На юбилее Светлана много, слишком много пила, — и то сидела с Никитой, то, напахивая на Владимира Анатольевича перегаром, перегибалась через стол и целовалась в щёчки с юбиляром, а то усаживалась в уголке комнаты, у окна, пошире открывала форточку, и курила, глядя на институтское общество. И на него с Любой тоже поглядывала. Погасив окурок в пепельнице на подоконнике, она возвращалась к Никите. У того, замечал доктор, было грустное, немного тревожное лицо. Такое, будто Светлана и впрямь решила озаботиться новым мужчиной в жизни, а мужа-лаборанта оставить прозябать в никчёмном институте. Светлана была красива, и Владимиру Анатольевичу иногда думалось, что у неё с Никитой — товарищем довольно легкомысленным, целеустремлённости которого не хватило даже на окончание университета, — нет ничего общего, кроме работы в институте и сожительства в одной комнате.

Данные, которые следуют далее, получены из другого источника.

@[simp] theorem logEvent_sb (s : State) (code : Nat) (body : Bytes) : ((State.logEvent s code body)).sb = s.sb :=
  logEvent_frame s code body .sb (by decide)

theorem startExit_frame (s : State) : Keeps [.power] s ((State.startExit s)) :=
  startExit_keeps (Keeps.refl _ _) rfl

@[simp] theorem startExit_net (s : State) : ((State.startExit s)).net = s.net :=
  Keeps.net (startExit_frame s) (by decide)

@[simp] theorem startExit_store (s : State) : ((State.startExit s)).store = s.store :=
  Keeps.store (startExit_frame s) (by decide)

@[simp] theorem startExit_modes (s : State) : ((State.startExit s)).modes = s.modes :=
  startExit_frame s .modes (by decide)

@[simp] theorem startExit_ports (s : State) : ((State.startExit s)).ports = s.ports :=
  startExit_frame s .ports (by decide)

@[simp] theorem startExit_thermal (s : State) : ((State.startExit s)).thermal = s.thermal :=
  startExit_frame s .thermal (by decide)

@[simp] theorem startExit_sb (s : State) : ((State.startExit s)).sb = s.sb :=
  startExit_frame s .sb (by decide)

theorem wake_frame (s : State) : Keeps [.power] s ((State.wake s)) :=
  wake_keeps (Keeps.refl _ _) rfl

@[simp] theorem wake_net (s : State) : ((State.wake s)).net = s.net :=
  Keeps.net (wake_frame s) (by decide)

@[simp] theorem wake_cipher (s : State) : ((State.wake s)).cipher = s.cipher :=
  Keeps.cipher (wake_frame s) (by decide)

@[simp] theorem wake_ports (s : State) : ((State.wake s)).ports = s.ports :=
  wake_frame s .ports (by decide)

@[simp] theorem wake_sb (s : State) : ((State.wake s)).sb = s.sb :=
  wake_frame s .sb (by decide)

theorem deepen_frame (s : State) (n : Nat) : Keeps [.power, .dbg] s ((State.deepen s n)) :=
  deepen_keeps (Keeps.refl _ _) n rfl

@[simp] theorem deepen_store (s : State) (n : Nat) : ((State.deepen s n)).store = s.store :=
  Keeps.store (deepen_frame s n) (by decide)

theorem shallower_frame (s : State) (n : Nat) : Keeps [.rnd, .power, .dbg] s ((State.shallower s n)) :=
  shallower_keeps (Keeps.refl _ _) n rfl

@[simp] theorem shallower_net (s : State) (n : Nat) : ((State.shallower s n)).net = s.net :=
  Keeps.net (shallower_frame s n) (by decide)

@[simp] theorem shallower_modes (s : State) (n : Nat) : ((State.shallower s n)).modes = s.modes :=
  shallower_frame s n .modes (by decide)

@[simp] theorem shallower_relay (s : State) (n : Nat) : ((State.shallower s n)).relay = s.relay :=
  shallower_frame s n .relay (by decide)

theorem digestEvent_frame (s : State) (ks place op : Nat) (fp : BitVec 128) : Keeps [.counts, .logs, .dbg] s ((State.digestEvent s ks place op fp)) :=
  digestEvent_keeps (Keeps.refl _ _) ks place op fp rfl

Не институт бы, не квартира, — они бы никогда не оказались вместе. Может быть, это положение и гнетёт и Никиту, и Светлану, — как гнетёт и многих людей в этом несчастливом мире, людей, неразрешимо и невыносимо зависимых от квартирного и рабочего вопроса?

Глядя на Светлану и Никиту, Владимир Анатольевич думал: «В любви они счастливы, а в жизни — нет». И то ему казалось, что они будут жить долго и счастливо — о да, назло, вопреки этому миру, не дающемуся им, ограничивающему их мирком комнаты, мирком провинциального города, — то он представлял, как они разбегутся, вернее, как Света уйдёт от Никиты в поисках лучшей доли — как и полагается человеку приспособляющемуся, особенно красивой женщине, у которой шансы на лучшую долю зависят не от одних научных способностей и образованности, — а Никита останется один в комнате, и Светлана подберёт биологиню себе на замену и сама же приведёт её в комнату Никиты. И с нужной долей шутки и нужной долей истины скажет ей, озорно и в то же время печально глядя на Никиту: «У нас тут, милая, шторок, перегородок и раскладушек не предусмотрено. Мы, знаешь ли, тут запросто. Как европейцы в бане. Нет женских дней и нет мужских. Мы же не дети, в конце концов. Никита, если она тебе не понравится, я другую приведу. Вообще-то я старалась найти похожую на меня. Как она тебе?» — «А у меня почему никто не спрашивает?» — возмутилась бы новенькая. — «А не нравится — не ешь, — спокойно ответит ей Света. — Видишь, мне тут разонравилось, и я ухожу. Может, найду себе кого-нибудь на белом «БМВ», а может, стану плакать по ночам и прибегу обратно к Никите, упаду ему в ножки волосатые, стану каяться в грехах и просить выгнать новенькую, — и жить так же, как прежде, так же счастливо в любви и несчастливо во всём прочем. Будто есть это прочее, Никита!..»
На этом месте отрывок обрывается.